00:17 < billLiu> I know what you mean naywhayare. In my case, it need a lot of runs to finish the kmean. And it just runs on a single core. And when the training refers to EM, the matrix production would be benefit from OpenBlas and use 32 cores. So the kmeans becomes the bottleneck of the algorithm

00:19 < billLiu> Of course, normally speaking, the main part EM steps takes the longest time. I just talked about my case :) And I use openMP to parallelize KMean update and to see whether it could be faster. Thx for you advice

01:34 < billLiu> I found the comment "We require OpenMP now." just appears in mlpack 1.1.0, but no in my version 1.0.11. So I just copy from 1.1.0 to my version. I rebuild it and get error "". I comment out the line " set(CMAKE_EXE_LINKER_FLAGS ...", and it passes. Again, I check FindOpenMP in my cmake Module and could not find OpenMP_EXE_LINKER_FLAGS, is it correct?
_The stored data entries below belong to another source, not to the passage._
-- ==== Sys2Proof/Laws/PerInstr.lean ====
section
/-! SUPPORT. One lemma per constructor of `Instr` for each family of LAWS.json. -/

namespace Sys2Proof.Laws.OpField

/-- The operation field of the encoded word selects the operation, whatever the operands (30_encoding.md
R61, R65). -/
def Statement : Instr → Prop
  | .x2d sign exp15 fr dIgnored => twOp (encode (.x2d sign exp15 fr dIgnored)) = 0#1
  | .d2x dsign dexp dman xIgnored => twOp (encode (.d2x dsign dexp dman xIgnored)) = 1#1

theorem x2d (sign : BitVec 1) (exp15 : BitVec 15) (fr : BitVec 64) (dIgnored : DPort) :
    Statement (.x2d sign exp15 fr dIgnored) := by
  have h := Machine.encode_x2d_toNat sign exp15 fr dIgnored
  have := fr.isLt
  have := dIgnored.isLt
  exact BitVec.eq_of_toNat_eq (by rw [Machine.twOp_toNat, h, BitVec.toNat_ofNat]; omega)

theorem d2x (dsign : BitVec 1) (dexp : BitVec 11) (dman : BitVec 52) (xIgnored : XPort) :
    Statement (.d2x dsign dexp dman xIgnored) := by
  have h := Machine.encode_d2x_toNat dsign dexp dman xIgnored
  have := xIgnored.isLt
  have := dman.isLt
  exact BitVec.eq_of_toNat_eq (by rw [Machine.twOp_toNat, h, BitVec.toNat_ofNat]; omega)

end Sys2Proof.Laws.OpField
end

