/-- The shifts at which a normalized significand rounds to zero (R90, R117). -/
theorem rneShift_normalized_eq_zero_iff {sh : Nat} (hsh : 1 ≤ sh) :
    rneShift F sh = 0 ↔ 65 ≤ sh ∨ (sh = 64 ∧ F = 2 ^ 63) := by
  rw [rneShift_eq_zero_iff hsh]
  rcases lt_trichotomy sh 64 with hlt | rfl | hgt
  · have hnarrow : 2 ^ sh ≤ 2 ^ 63 := Nat.pow_le_pow_right (by decide) (by omega)
    omega
  · omega
  · have hwide : 2 ^ 65 ≤ 2 ^ sh := Nat.pow_le_pow_right (by decide) hgt
    omega

end

theorem roundedMan_eq_mod {q : Nat} (h1 : 2 ^ 52 ≤ q) (h2 : q ≤ 2 ^ 53) : roundedMan q = q % 2 ^ 52 := by
  rw [roundedMan]
  split <;> omega

/-- A carry raises the exponent by one (R91). -/
theorem roundedExp_range (e : ℤ) (q : Nat) : e ≤ roundedExp e q ∧ roundedExp e q ≤ e + 1 := by
  rw [roundedExp]
  split <;> omega

/-! ### Field assembly -/

/-- A double is its sign with its low 63 bits below it (R94). -/
theorem eq_assembleSub {d : DPort} {n : Nat} (h : (dLow d).toNat = n) : d = assembleSub (dSign d) n := by
  refine double_ext (dSign_assembleSub ..).symm (BitVec.eq_of_toNat_eq ?_)
  rw [dLow_assembleSub_toNat _ (h ▸ (dLow d).isLt), h]

/-- On the normal path the low 63 bits are the exponent and the significand added, held at the infinity
pattern from where the overflow test holds (R91, R95). -/
theorem dLow_assembleNorm_toNat_min (sg : BitVec 1) {e : ℤ} {q : Nat} (he : 1 ≤ e) (h1 : 2 ^ 52 ≤ q)
    (h2 : q ≤ 2 ^ 53) :
    (dLow (assembleNorm sg e q)).toNat = min ((e - 1).toNat * 2 ^ 52 + q) 0x7FF0000000000000 := by
  have hover : 2047 ≤ roundedExp e q ↔ 0x7FF0000000000000 ≤ (e - 1).toNat * 2 ^ 52 + q := by
    rw [roundedExp]
    split <;> omega
  by_cases h : 2047 ≤ roundedExp e q
  · rw [assembleNorm_of_overflow h, dLow_packD_infinity, Nat.min_eq_right (hover.1 h)]
    rfl
  · rw [dLow_assembleNorm_toNat sg he h1 h2 h, Nat.min_eq_left (by omega)]

theorem assembleSub_eq_zero_iff (sg : BitVec 1) {q : Nat} (h : q < 2 ^ 63) :
    assembleSub sg q = packD sg 0#11 0#52 ↔ q = 0 := by
  rw [← BitVec.toNat_inj, assembleSub_toNat, packD_toNat, BitVec.toNat_ofNat, BitVec.toNat_ofNat]
  omega

theorem assembleSub_ne_infinity (sg : BitVec 1) {q : Nat} (h : q ≤ 2 ^ 52) :
    assembleSub sg q ≠ packD sg 2047#11 0#52 := by
  rw [ne_eq, ← BitVec.toNat_inj, assembleSub_toNat, packD_toNat, BitVec.toNat_ofNat, BitVec.toNat_ofNat]
  omega

theorem assembleNorm_ne_zero (sg : BitVec 1) {e : ℤ} {q : Nat} (he : 1 ≤ e) (h1 : 2 ^ 52 ≤ q) (h2 : q ≤ 2 ^ 53) :
    assembleNorm sg e q ≠ packD sg 0#11 0#52 := by
  intro hz
  have hlow := dLow_assembleNorm_toNat_min sg he h1 h2
  rw [hz, dLow_packD_toNat, BitVec.toNat_ofNat, BitVec.toNat_ofNat] at hlow
  omega

/-! ### The finite path as a whole -/

section
variable (nan : BitVec 52) (sg : BitVec 1) {exp15 : BitVec 15} {fr : BitVec 64} {nz F : Nat} {e : ℤ}
  (h : exp15 ≠ 0x7FFF#15) (hF : F = fr.toNat * 2 ^ nz) (hlo : 2 ^ 63 ≤ F) (hup : F < 2 ^ 64)
  (he : e = (exp15.toNat : ℤ) + 1023 - 16383 - nz)
include h hF hlo hup he

/-- The low 63 bits of the result on either path (R95). -/
theorem dLow_x2dResult_toNat : (dLow (x2dResult nan sg exp15 fr)).toNat =
    min ((max e 1 - 1).toNat * 2 ^ 52 + rneShift F (11 + (max 0 (1 - e)).toNat)) 0x7FF0000000000000 := by
  rcases le_or_gt e 0 with hsub | hnorm
  · have hq : rneShift F (12 - e).toNat ≤ 2 ^ 52 := rneShift_sub_le hup (by omega)
    rw [(x2dResult_sub nan sg h hF hlo hup he hsub).1, dLow_assembleSub_toNat sg (by omega),
      show (max e 1 - 1).toNat = 0 by omega, show 11 + (max 0 (1 - e)).toNat = (12 - e).toNat by omega]
    omega
  · obtain ⟨h1, h2, -⟩ := rneShift_eleven_spec hlo hup
    rw [(x2dResult_norm nan sg h hF hlo hup he hnorm).1, dLow_assembleNorm_toNat_min sg hnorm h1 h2,
      max_eq_left (by omega : 1 ≤ e), show 11 + (max 0 (1 - e)).toNat = 11 by omega]

/-- On the subnormal path `unf` is the test for zero, and there is no infinity (R83). -/
theorem x2dOvf_x2dUnf_iff_of_sub (hsub : e ≤ 0) :
    (x2dOvf exp15 fr = true ↔ x2dResult nan sg exp15 fr = packD sg 2047#11 0#52) ∧
      (x2dUnf exp15 fr = true ↔ x2dResult nan sg exp15 fr = packD sg 0#11 0#52) := by
  obtain ⟨hres, hpath, -, hquot⟩ := x2dResult_sub nan sg h hF hlo hup he hsub
  have hq : rneShift F (12 - e).toNat ≤ 2 ^ 52 := rneShift_sub_le hup (by omega)
  rw [hres, assembleSub_eq_zero_iff sg (by omega), x2dOvf, x2dUnf, hpath, hquot]
  exact ⟨iff_of_false (by simp) (assembleSub_ne_infinity sg hq), by simp⟩
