-- ==== Sys2Proof/Word.lean ====
section
/-! DEFINITION. The word types of the block (spec 00_scope R7, 30_encoding R101 to R103) and the plain
type of a byte memory. -/

namespace Sys2Proof

/-- Every datum on the bus, every VIA register and every pin mask: 8 bits (R7). -/
abbrev Byte := BitVec 8

/-- A bus address, and a device-local offset: 16 bits (R7, R61). -/
abbrev Addr := BitVec 16

/-- One bus transaction as a word of 25 bits, format BUS (R102). -/
abbrev BusWord := BitVec 25

/-- One access at the VIA's own interface, format VIA (R101): `rw` in bit 4, `rs` in bits 3:0. -/
abbrev ViaWord := BitVec 5

/-- The VIA's register select (R62). -/
abbrev RegSel := BitVec 4

/-- The code of a host event, format EVT (R103). -/
abbrev EvtCode := BitVec 3

/-- A byte memory by local offset: cells (offset, byte) in the canonical form of Machine/Memory.lean. -/
abbrev Memory := List Host.Cell

end Sys2Proof
end

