-- ==== Sys2Proof/Machine/AddressBus.lean ====
section
/-! DEFINITION. The meanings of the Address Bus operations (40_address_bus): BUS_RD, BUS_WR, the RAM, ROM and unmapped leaf
transactions, BUS_ATTACH. -/

namespace Sys2Proof.Machine

/-- BUS_RD (R135). -/
def execBusRd (a : Addr) (s : State) : Result :=
  transaction s (busRead a)

/-- BUS_WR (R136). -/
def execBusWr (a : Addr) (d : Byte) (s : State) : Result :=
  transaction s (busWrite a d)

/-- RAM_RD (R137). -/
def execRamRd (off : Addr) (s : State) : Result :=
  transaction s (ramRead off)

/-- RAM_WR (R138). -/
def execRamWr (off : Addr) (d : Byte) (s : State) : Result :=
  transaction s (ramWrite off d)

/-- ROM_RD (R139). -/
def execRomRd (off : Addr) (s : State) : Result :=
  transaction s (romRead off)

/-- ROM_WR (R140). -/
def execRomWr (a : Addr) (d : Byte) (s : State) : Result :=
  transaction s (romWrite a d)

/-- UNMAPPED_RD (R141). -/
def execUnmappedRd (a : Addr) (s : State) : Result :=
  transaction s (unmapped a .read)

/-- UNMAPPED_WR (R142). -/
def execUnmappedWr (a : Addr) (_d : Byte) (s : State) : Result :=
  transaction s (unmapped a .write)

/-- BUS_ATTACH (R131). -/
def execBusAttach (dev : Device) (label : String) (base : Addr) (s : State) : Result :=
  hostEvent s (fun s => beforeFirstTransaction s (attachDevice dev label base))

end Sys2Proof.Machine
end

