/-- BUS_ATTACH after the first bus transaction is refused (R144; the spec's own decision 92 D25). -/
def Obligations.AttachAfterTheFirstTransactionIsRefused : Prop :=
  ∀ (s : State) (dev : Device) (label : String) (b : Addr), s.halt = none → s.phase = .running →
    exec (.busAttach dev label b) s = .refused .attachAfterStart

/-! ## Start-up and teardown -/

/-- The start-up sequence (R241, R147) run from construction: the fixed map is built, the display, if any, is on port
B, every register is zero, nothing is halted. -/
def Obligations.StartupBuildsTheFixedMap : Prop :=
  ∀ (p : Params) (ram : Memory) (display : Option Peripheral), p.FixedMapSizes →
    Host.Core.run Sys2Proof.core (startup p display).length ((State.construct p ram).queue (startup p display))
      = .next
        { State.construct p ram with
          via := { Via.constructed with portB := display.toList }
          att := fixedMap p
          world := World.initial.afterEvents
            (display.toList.map fun q => .attachLog .b q.name q.mask) }

/-- A RAM longer than 0xC000 bytes stops the start-up at the VIA with ConfigOverlap, and the fourth operation has no
step: "process does not proceed to execution" (R147, R262, 90 C1). -/
def Obligations.OversizedRamNeverRuns : Prop :=
  ∀ (p : Params) (ram : Memory) (r : Request) (i : Instr), 0xC000 < p.ramSize → p.ramSize ≤ 0x10000 →
    decode [⟨Config.ramBase, p.ramSize, .ram, "RAM"⟩] r = .ok i → i.isTeardown = false →
      Host.Core.run Sys2Proof.core 4 ((State.construct p ram).queue ((startup p none).take 3 ++ [r]))
        = .fault (.halted (.configOverlap 0xC000 16 0x0000 p.ramSize))

/-- The teardown ends every run, clean, abnormal or halted (R247, R249, R272; 92 D16): nothing of the block but the
environment's record changes, and the phase is shut down. -/
def Obligations.TeardownEndsEveryRun : Prop :=
  ∀ (s : State) (e : Termination), s.phase ≠ .shutDown → s.ops = [] →
    ∃ t, Host.Core.run Sys2Proof.core (teardown e).length (s.queue (teardown e)) = .next t
      ∧ t.phase = .shutDown ∧ t.halt = s.halt ∧ t.via = s.via ∧ t.ram = s.ram ∧ t.att = s.att
      ∧ t.world.trace.length = s.world.trace.length + s.via.portA.length + s.via.portB.length

/-! ## The whole machine -/

/-- While halted no operation but RAM_SNAPSHOT and VIA_SHUTDOWN has a step (R271; the latch is 92 D8). -/
def Obligations.HaltedMachineHasNoStep : Prop :=
  ∀ (s : State) (f : FaultRecord) (i : Instr), s.halt = some f → i.isTeardown = false →
    exec i s = .fault (.halted f)
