@[simp] theorem Via.setOut_a_ora (v : Via) (d : Byte) : (v.setOut d .a).ora = d := rfl
@[simp] theorem Via.setOut_a_orb (v : Via) (d : Byte) : (v.setOut d .a).orb = v.orb := rfl
@[simp] theorem Via.setOut_a_ira (v : Via) (d : Byte) : (v.setOut d .a).ira = v.ira := rfl
@[simp] theorem Via.setOut_a_irb (v : Via) (d : Byte) : (v.setOut d .a).irb = v.irb := rfl
@[simp] theorem Via.setOut_a_ddra (v : Via) (d : Byte) : (v.setOut d .a).ddra = v.ddra := rfl
@[simp] theorem Via.setOut_a_ddrb (v : Via) (d : Byte) : (v.setOut d .a).ddrb = v.ddrb := rfl
@[simp] theorem Via.setOut_a_pcr (v : Via) (d : Byte) : (v.setOut d .a).pcr = v.pcr := rfl
@[simp] theorem Via.setOut_a_portA (v : Via) (d : Byte) : (v.setOut d .a).portA = v.portA := rfl
@[simp] theorem Via.setOut_a_portB (v : Via) (d : Byte) : (v.setOut d .a).portB = v.portB := rfl
@[simp] theorem Via.setOut_b_ora (v : Via) (d : Byte) : (v.setOut d .b).ora = v.ora := rfl
@[simp] theorem Via.setOut_b_orb (v : Via) (d : Byte) : (v.setOut d .b).orb = d := rfl
@[simp] theorem Via.setOut_b_ira (v : Via) (d : Byte) : (v.setOut d .b).ira = v.ira := rfl
@[simp] theorem Via.setOut_b_irb (v : Via) (d : Byte) : (v.setOut d .b).irb = v.irb := rfl
@[simp] theorem Via.setOut_b_ddra (v : Via) (d : Byte) : (v.setOut d .b).ddra = v.ddra := rfl
@[simp] theorem Via.setOut_b_ddrb (v : Via) (d : Byte) : (v.setOut d .b).ddrb = v.ddrb := rfl
@[simp] theorem Via.setOut_b_pcr (v : Via) (d : Byte) : (v.setOut d .b).pcr = v.pcr := rfl
@[simp] theorem Via.setOut_b_portA (v : Via) (d : Byte) : (v.setOut d .b).portA = v.portA := rfl
@[simp] theorem Via.setOut_b_portB (v : Via) (d : Byte) : (v.setOut d .b).portB = v.portB := rfl
@[simp] theorem Via.setIn_a_ora (v : Via) (d : Byte) : (v.setIn d .a).ora = v.ora := rfl
@[simp] theorem Via.setIn_a_orb (v : Via) (d : Byte) : (v.setIn d .a).orb = v.orb := rfl
@[simp] theorem Via.setIn_a_ira (v : Via) (d : Byte) : (v.setIn d .a).ira = d := rfl
@[simp] theorem Via.setIn_a_irb (v : Via) (d : Byte) : (v.setIn d .a).irb = v.irb := rfl
@[simp] theorem Via.setIn_a_ddra (v : Via) (d : Byte) : (v.setIn d .a).ddra = v.ddra := rfl
@[simp] theorem Via.setIn_a_ddrb (v : Via) (d : Byte) : (v.setIn d .a).ddrb = v.ddrb := rfl
@[simp] theorem Via.setIn_a_pcr (v : Via) (d : Byte) : (v.setIn d .a).pcr = v.pcr := rfl
@[simp] theorem Via.setIn_a_portA (v : Via) (d : Byte) : (v.setIn d .a).portA = v.portA := rfl
@[simp] theorem Via.setIn_a_portB (v : Via) (d : Byte) : (v.setIn d .a).portB = v.portB := rfl
@[simp] theorem Via.setIn_b_ora (v : Via) (d : Byte) : (v.setIn d .b).ora = v.ora := rfl
@[simp] theorem Via.setIn_b_orb (v : Via) (d : Byte) : (v.setIn d .b).orb = v.orb := rfl
@[simp] theorem Via.setIn_b_ira (v : Via) (d : Byte) : (v.setIn d .b).ira = v.ira := rfl
@[simp] theorem Via.setIn_b_irb (v : Via) (d : Byte) : (v.setIn d .b).irb = d := rfl
@[simp] theorem Via.setIn_b_ddra (v : Via) (d : Byte) : (v.setIn d .b).ddra = v.ddra := rfl
@[simp] theorem Via.setIn_b_ddrb (v : Via) (d : Byte) : (v.setIn d .b).ddrb = v.ddrb := rfl
@[simp] theorem Via.setIn_b_pcr (v : Via) (d : Byte) : (v.setIn d .b).pcr = v.pcr := rfl
@[simp] theorem Via.setIn_b_portA (v : Via) (d : Byte) : (v.setIn d .b).portA = v.portA := rfl
@[simp] theorem Via.setIn_b_portB (v : Via) (d : Byte) : (v.setIn d .b).portB = v.portB := rfl
@[simp] theorem Via.setDir_a_ora (v : Via) (d : Byte) : (v.setDir d .a).ora = v.ora := rfl
@[simp] theorem Via.setDir_a_orb (v : Via) (d : Byte) : (v.setDir d .a).orb = v.orb := rfl
@[simp] theorem Via.setDir_a_ira (v : Via) (d : Byte) : (v.setDir d .a).ira = v.ira := rfl
@[simp] theorem Via.setDir_a_irb (v : Via) (d : Byte) : (v.setDir d .a).irb = v.irb := rfl
@[simp] theorem Via.setDir_a_ddra (v : Via) (d : Byte) : (v.setDir d .a).ddra = d := rfl
@[simp] theorem Via.setDir_a_ddrb (v : Via) (d : Byte) : (v.setDir d .a).ddrb = v.ddrb := rfl
@[simp] theorem Via.setDir_a_pcr (v : Via) (d : Byte) : (v.setDir d .a).pcr = v.pcr := rfl
@[simp] theorem Via.setDir_a_portA (v : Via) (d : Byte) : (v.setDir d .a).portA = v.portA := rfl
@[simp] theorem Via.setDir_a_portB (v : Via) (d : Byte) : (v.setDir d .a).portB = v.portB := rfl
@[simp] theorem Via.setDir_b_ora (v : Via) (d : Byte) : (v.setDir d .b).ora = v.ora := rfl
@[simp] theorem Via.setDir_b_orb (v : Via) (d : Byte) : (v.setDir d .b).orb = v.orb := rfl
@[simp] theorem Via.setDir_b_ira (v : Via) (d : Byte) : (v.setDir d .b).ira = v.ira := rfl
@[simp] theorem Via.setDir_b_irb (v : Via) (d : Byte) : (v.setDir d .b).irb = v.irb := rfl
@[simp] theorem Via.setDir_b_ddra (v : Via) (d : Byte) : (v.setDir d .b).ddra = v.ddra := rfl
@[simp] theorem Via.setDir_b_ddrb (v : Via) (d : Byte) : (v.setDir d .b).ddrb = d := rfl
@[simp] theorem Via.setDir_b_pcr (v : Via) (d : Byte) : (v.setDir d .b).pcr = v.pcr := rfl
@[simp] theorem Via.setDir_b_portA (v : Via) (d : Byte) : (v.setDir d .b).portA = v.portA := rfl
@[simp] theorem Via.setDir_b_portB (v : Via) (d : Byte) : (v.setDir d .b).portB = v.portB := rfl
@[simp] theorem Via.setPcr_ora (v : Via) (d : Byte) : (v.setPcr d).ora = v.ora := rfl
@[simp] theorem Via.setPcr_orb (v : Via) (d : Byte) : (v.setPcr d).orb = v.orb := rfl
@[simp] theorem Via.setPcr_ira (v : Via) (d : Byte) : (v.setPcr d).ira = v.ira := rfl
@[simp] theorem Via.setPcr_irb (v : Via) (d : Byte) : (v.setPcr d).irb = v.irb := rfl
@[simp] theorem Via.setPcr_ddra (v : Via) (d : Byte) : (v.setPcr d).ddra = v.ddra := rfl
@[simp] theorem Via.setPcr_ddrb (v : Via) (d : Byte) : (v.setPcr d).ddrb = v.ddrb := rfl
@[simp] theorem Via.setPcr_pcr (v : Via) (d : Byte) : (v.setPcr d).pcr = d := rfl
@[simp] theorem Via.setPcr_portA (v : Via) (d : Byte) : (v.setPcr d).portA = v.portA := rfl
@[simp] theorem Via.setPcr_portB (v : Via) (d : Byte) : (v.setPcr d).portB = v.portB := rfl
@[simp] theorem Via.plug_a_ora (v : Via) (p : Peripheral) : (v.plug p .a).ora = v.ora := rfl
@[simp] theorem Via.plug_a_orb (v : Via) (p : Peripheral) : (v.plug p .a).orb = v.orb := rfl
@[simp] theorem Via.plug_a_ira (v : Via) (p : Peripheral) : (v.plug p .a).ira = v.ira := rfl
@[simp] theorem Via.plug_a_irb (v : Via) (p : Peripheral) : (v.plug p .a).irb = v.irb := rfl
@[simp] theorem Via.plug_a_ddra (v : Via) (p : Peripheral) : (v.plug p .a).ddra = v.ddra := rfl
@[simp] theorem Via.plug_a_ddrb (v : Via) (p : Peripheral) : (v.plug p .a).ddrb = v.ddrb := rfl
@[simp] theorem Via.plug_a_pcr (v : Via) (p : Peripheral) : (v.plug p .a).pcr = v.pcr := rfl
@[simp] theorem Via.plug_a_portA (v : Via) (p : Peripheral) : (v.plug p .a).portA = v.portA ++ [p] := rfl
@[simp] theorem Via.plug_a_portB (v : Via) (p : Peripheral) : (v.plug p .a).portB = v.portB := rfl
@[simp] theorem Via.plug_b_ora (v : Via) (p : Peripheral) : (v.plug p .b).ora = v.ora := rfl
@[simp] theorem Via.plug_b_orb (v : Via) (p : Peripheral) : (v.plug p .b).orb = v.orb := rfl
@[simp] theorem Via.plug_b_ira (v : Via) (p : Peripheral) : (v.plug p .b).ira = v.ira := rfl
@[simp] theorem Via.plug_b_irb (v : Via) (p : Peripheral) : (v.plug p .b).irb = v.irb := rfl
@[simp] theorem Via.plug_b_ddra (v : Via) (p : Peripheral) : (v.plug p .b).ddra = v.ddra := rfl
@[simp] theorem Via.plug_b_ddrb (v : Via) (p : Peripheral) : (v.plug p .b).ddrb = v.ddrb := rfl
@[simp] theorem Via.plug_b_pcr (v : Via) (p : Peripheral) : (v.plug p .b).pcr = v.pcr := rfl
@[simp] theorem Via.plug_b_portA (v : Via) (p : Peripheral) : (v.plug p .b).portA = v.portA := rfl
@[simp] theorem Via.plug_b_portB (v : Via) (p : Peripheral) : (v.plug p .b).portB = v.portB ++ [p] := rfl
@[simp] theorem Via.zeroed_ora (v : Via) : v.zeroed.ora = 0x00 := rfl
@[simp] theorem Via.zeroed_orb (v : Via) : v.zeroed.orb = 0x00 := rfl
@[simp] theorem Via.zeroed_ira (v : Via) : v.zeroed.ira = 0x00 := rfl
@[simp] theorem Via.zeroed_irb (v : Via) : v.zeroed.irb = 0x00 := rfl
@[simp] theorem Via.zeroed_ddra (v : Via) : v.zeroed.ddra = 0x00 := rfl
@[simp] theorem Via.zeroed_ddrb (v : Via) : v.zeroed.ddrb = 0x00 := rfl
@[simp] theorem Via.zeroed_pcr (v : Via) : v.zeroed.pcr = 0x00 := rfl
@[simp] theorem Via.zeroed_portA (v : Via) : v.zeroed.portA = v.portA := rfl
@[simp] theorem Via.zeroed_portB (v : Via) : v.zeroed.portB = v.portB := rfl
@[simp] theorem World.emit_reads (w : World) (e : Event) : (w.emit e).reads = w.reads := rfl
@[simp] theorem World.emit_readCount (w : World) (e : Event) : (w.emit e).readCount = w.readCount := rfl
@[simp] theorem World.emit_reports (w : World) (e : Event) : (w.emit e).reports = w.reports := rfl
@[simp] theorem World.emit_reportCount (w : World) (e : Event) : (w.emit e).reportCount = w.reportCount := rfl
@[simp] theorem World.emit_trace (w : World) (e : Event) : (w.emit e).trace = w.trace ++ [e] := rfl
@[simp] theorem World.afterRead_reads (w : World) : w.afterRead.reads = w.reads.tail := rfl
@[simp] theorem World.afterRead_readCount (w : World) : w.afterRead.readCount = w.readCount + 1 := rfl
@[simp] theorem World.afterRead_reports (w : World) : w.afterRead.reports = w.reports := rfl
@[simp] theorem World.afterRead_reportCount (w : World) : w.afterRead.reportCount = w.reportCount := rfl
@[simp] theorem World.afterRead_trace (w : World) : w.afterRead.trace = w.trace := rfl
@[simp] theorem World.afterReport_reads (w : World) : w.afterReport.reads = w.reads := rfl
@[simp] theorem World.afterReport_readCount (w : World) : w.afterReport.readCount = w.readCount := rfl
@[simp] theorem World.afterReport_reports (w : World) : w.afterReport.reports = w.reports.tail := rfl
@[simp] theorem World.afterReport_reportCount (w : World) : w.afterReport.reportCount = w.reportCount + 1 := rfl
@[simp] theorem World.afterReport_trace (w : World) : w.afterReport.trace = w.trace := rfl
My cmake version 3.1.0.

02:11 jbc_ has quit [Quit: jbc_]

02:13 jbc_ has joined #mlpack

04:11 jbc_ has quit [Quit: jbc_]

04:54 govg has joined #mlpack

04:54 govg is now known as Guest71641

05:09 < naywhayare> billLiu: sorry for the slow response... it is a holiday week so I am not spending much time checking IRC :)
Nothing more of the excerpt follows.